Глинка улыбнулся, подумав, что извечный вопрос этот беспокоит всех его родных и друзей в столице и меньше всего… его самого. С годами все более ценит преданность в человеке, притом в одном, в сестре Людмиле Ивановне, и уже не помышляет о своем доме. Но круг друзей необходим, и не тот легкий и прихотливый, а устремленный к одной идее, программный. Он так и сказал себе «программный», подумав с теплотой о Серове, Стасове и поэте Некрасове, которого знал только по книгам. В мыслях возник образ юноши Балакирева, которого помнил, хотя встречал редко. Но тут же он отвел от себя эти мысли о кружке, как преждевременные, и ответил, думая о том, что считал для себя сейчас наиважнейшим:

– После об этом. К Дену опять хочу ехать. В контрапункте, в искусстве композиции есть, дорогой Семен Степанович, не дающие мне покоя и нерешенные задачи… Вот и о древних ладах, в которых писалась музыка, о каденцах, которым родственны и русские мелодии и восточные, о фригийском, лидийском ладе… – Он оборвал себя – Глюка, Бетховена и Шопена понять надо, как строили они подчас на этом свои сочинения… Ну, а о том, что пишу сейчас, знаете: украинскую симфонию или пьесу, как сложится. Андалузия очень напоминала мне Украину, а может быть, всегдашнее мое к Украине влечение в этом сказалось? Тараса Бульбу все время в мыслях держу, от себя не отпускаю. И ежели удастся запорожское братство изобразить в музыке, старину оживить, народ передать в его движении и любви к вольности, – буду немало обязан своему там пребыванию.

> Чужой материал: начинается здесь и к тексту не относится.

theorem Dev.adcEnable_powers (h : (x.put (F.ADC_CTL_ENABLE k) 1).on (F.ADC_STAT_SHUTTING k) = false) :
    m.adcEnable k ctl = (x.put (F.ADC_CTL_ENABLE k) 1).put (F.ADC_STAT_POWERED k) 1 := by
  subst hx
  exact if_neg (ne_true_of_eq_false h)

theorem Dev.adcDisable_eq (hy : x.put (F.ADC_CTL_ENABLE k) 0 = y) : m.adcDisable k ctl =
    if y.on (F.ADC_STAT_SHUTTING k) || !y.on (F.ADC_STAT_POWERED k) then y.put (F.ADC_STAT_PENDING k) 0
    else (y.scanShut k y.now).put (F.ADC_STAT_SHUTTING k) 1 := by
  subst hx hy
  rfl

end

/-- The shutdown ends once no scan is in progress; a held enable powers the channel again. -/
theorem Dev.adcPowerDown_eq (hs : m.on (F.ADC_STAT_SHUTTING k) = true) (hn : m.on (F.ADC_STAT_SCANNING k) = false)
    (hx : ((m.put (F.ADC_STAT_SHUTTING k) 0).put (F.ADC_STAT_POWERED k) 0).put (F.ADC_STAT_READY k) 0 = x) : m.adcPowerDown k =
    if x.on (F.ADC_STAT_PENDING k) then (x.put (F.ADC_STAT_PENDING k) 0).put (F.ADC_STAT_POWERED k) 1 else x := by
  subst hx
  unfold Dev.adcPowerDown
  rw [hs, hn]
  rfl

/-! ## The gain routine (R276, R371, R372) -/

section
variable {r33 r35 : Nat} {g o : Int} (hg : gainOf (m.reg Reg.ADC_REF_VAL : Nat) r33 r35 = g) (ho : offsOf g r35 = o)
include hg ho

theorem Dev.gainRoutine_implausible (h : g < 32440 ∨ 33096 < g ∨ o < -328 ∨ 328 < o) :
    m.gainRoutine k r33 r35 = m.report Src.calPlausibility (2 * k) 0 m.now := by
  subst hg ho
  exact if_pos h

theorem Dev.gainRoutine_plausible (h : ¬ (g < 32440 ∨ 33096 < g ∨ o < -328 ∨ 328 < o)) :
    m.gainRoutine k r33 r35 = (m.put (F.ADC_GAIN_GAIN k) g.toNat).put (F.ADC_OFFS_OFFS k) (ofSigned 16 o) := by
  subst hg ho
  exact if_neg h

end

/-- The first routine on a powered channel sets READY. -/
theorem Dev.adcReady_first (hp : m.on (F.ADC_STAT_POWERED k) = true) (hs : m.on (F.ADC_STAT_SHUTTING k) = false)
    (hr : m.on (F.ADC_STAT_READY k) = false) (r33 r35 : Nat) : m.adcReady k r33 r35 = (m.gainRoutine k r33 r35).put (F.ADC_STAT_READY k) 1 := by
  unfold Dev.adcReady
  rw [hp, hs, hr]
  rfl

/-! ## Stages (R279, R280) -/

/-- POS moves on to the next stage; past the last one a round has ended. -/
def Dev.stageOn (m : Dev) (k pos : Nat) : Dev :=
  if pos = 13 then (m.put (F.ADC_CAL_POS k) 0).bump (F.ADC_CAL_ROUNDS k) else m.put (F.ADC_CAL_POS k) (pos + 1)

/-- A stage retires: the Reservoir keeps it, and the channel is degraded. -/
def Dev.stageRetire (m : Dev) (k pos : Nat) : Dev :=
  let y := ({ m with rsv := { m.rsv with retired := m.rsv.retired ++ [(k, pos)] } } : Dev).recWrite Rec.stage k 0 (leBytes 4 pos)
  ((y.put (F.ADC_CAL_RETIRED k) pos).put (F.ADC_STAT_DEGRADED k) 1).report Src.adcDegraded k pos y.now

section
variable {pos n : Nat} (hr : m.on (F.ADC_STAT_READY k) = true) (hn : m.get (F.ADC_CAL_RETIRED k) = 0xF) (hp : m.get (F.ADC_CAL_POS k) = pos)
include hr hn hp

theorem Dev.stageTakeover_good : m.stageTakeover k true = (m.setAdc k { m.adc k with fails := (m.adc k).fails.set pos 0 }).stageOn k pos := by
  subst hp
  unfold Dev.stageTakeover
  rw [hr, hn]
  rfl

theorem Dev.stageTakeover_bad (hf : (m.adc k).fails.getD pos 0 + 1 = n)
    (hx : (m.setAdc k { m.adc k with fails := (m.adc k).fails.set pos n }).report Src.adcStage k pos
      (m.setAdc k { m.adc k with fails := (m.adc k).fails.set pos n }).now = x) :
    m.stageTakeover k false = if 3 ≤ n then x.stageRetire k pos else x.stageOn k pos := by
  subst hp hf hx
  unfold Dev.stageTakeover
  rw [hr, hn]
  rfl

end

end

/-- Settles O29: each command has the effect of its case. -/
theorem adcsPowerCalibrateAndRetireStages : Obligations.AdcsPowerCalibrateAndRetireStages := by
  refine ⟨?power, ?down, ?gain, ?stage⟩
  case power =>
    rintro s _ x k ctl hs rfl hx
    have henable : ∀ {z}, s.start.adcEnable k ctl.toNat = z → exec (.adcEnable k ctl) s = s.becomes z.payOwed :=
      State.hostAct_pays_eq (f := (·.adcEnable k ctl.toNat)) hs
    have hdisable : ∀ {z}, s.start.adcDisable k ctl.toNat = z → exec (.adcDisable k ctl) s = s.becomes z.payOwed :=
      State.hostAct_pays_eq (f := (·.adcDisable k ctl.toNat)) hs
    exact ⟨fun h => henable (Dev.adcEnable_shutting hx h), fun h => henable (Dev.adcEnable_powers hx h),
      fun y hy h => hdisable ((Dev.adcDisable_eq hx hy).trans (if_pos h)),
      fun y hy h => hdisable ((Dev.adcDisable_eq hx hy).trans (if_neg (ne_true_of_eq_false h)))⟩
  case down =>
    rintro s _ x k hs rfl hshut hnone hx
    have hend := Dev.adcPowerDown_eq hshut hnone hx
    exact ⟨fun hp => State.act_pays_eq (f := (·.adcPowerDown k)) hs (hend.trans (if_pos hp)),
      fun hp => State.act_pays_eq (f := (·.adcPowerDown k)) hs (hend.trans (if_neg (ne_true_of_eq_false hp)))⟩
  case gain =>
    rintro s _ k r33 r35 g o hs rfl hg ho
    exact ⟨fun h => State.act_pays_eq (f := (·.gainRoutine k r33 r35)) hs (Dev.gainRoutine_implausible hg ho h),
      fun h => State.act_pays_eq (f := (·.gainRoutine k r33 r35)) hs (Dev.gainRoutine_plausible hg ho h),
      fun hp hshut hr => State.act_pays_eq (f := (·.adcReady k r33 r35)) hs (Dev.adcReady_first hp hshut hr r33 r35)⟩
  case stage =>
    rintro s _ x k pos n hs rfl hr hn hp
    have hexec : ∀ {good z}, s.start.stageTakeover k good = z → exec (.adcStageTakeover k good) s = s.becomes z.payOwed := fun {good _} =>
      State.act_pays_eq (f := (·.stageTakeover k good)) hs
    have hgood := Dev.stageTakeover_good hr hn hp
    refine ⟨?_, fun hf hx => ?_⟩
    · rintro rfl
      exact ⟨fun hl => hexec (hgood.trans (if_pos hl)), fun hl => hexec (hgood.trans (if_neg hl))⟩
    · have hbad := Dev.stageTakeover_bad hr hn hp hf hx
      exact ⟨fun h3 => hexec (hbad.trans (if_pos h3)), fun h3 hl => hexec (hbad.trans ((if_neg h3).trans (if_pos hl))),
        fun h3 hl => hexec (hbad.trans ((if_neg h3).trans (if_neg hl)))⟩

end Sys2Proof.Machine
end

section
/-! Scans of the general ADCs (R73, R267, R272 to R277): one equation for each case of run, start, and the result of a dwell. -/

namespace Sys2Proof.Machine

И, помолчав, тихо спросил:

– С Шевченко переписываетесь?

– Теперь легче стало, письма к нему доходят, он на Аральском море, а в Оренбурге не передавали ему. Толстая хлопочет за него, и срок уже немалый прошел. Верю, что явится к нам Тарас Григорьевич. Только как переживет он ссылку, трудно себе представить.

– Представляя себе его, писать об Украине легче, – в раздумье, сосредоточенно промолвил Глинка. – Может быть, даст бог, увидимся с ним! Теперь больше у нас общего с ним для разговора… Польского композитора Монюшко встретил, о своей «Гальке» он мне говорил, об опере, которую пишет, а я… о вас в разговоре с ним не позабыл, о вашем «Запорожце за Дунаем». Помню о вашем замысле. Думаю, что истинная народность музыки, без пудры и фальшивых буклей, у вас и у Монюшко прозвучит! А когда говорю себе подчас, что мало в музыке сделал, то тут же в гордость себе ставлю, что от меня, от моего «Сусанина», новая народная опера пойдет. Вот и Монюшко сам об этом поведал мне. Ну, а в Петербурге кто признается в этом, разве Стасов? Но ведь еще нет этих опер, есть замыслы и отдельные партии… Скорее бы!

«Будь они – было бы легче дышать в державной столице», – хотел сказать Гулак, но, заметив, как наливаются сумраком окна, взглянул на часы и повинился:

– А мне, Михаил Иванович, ведь Руслана сегодня петь.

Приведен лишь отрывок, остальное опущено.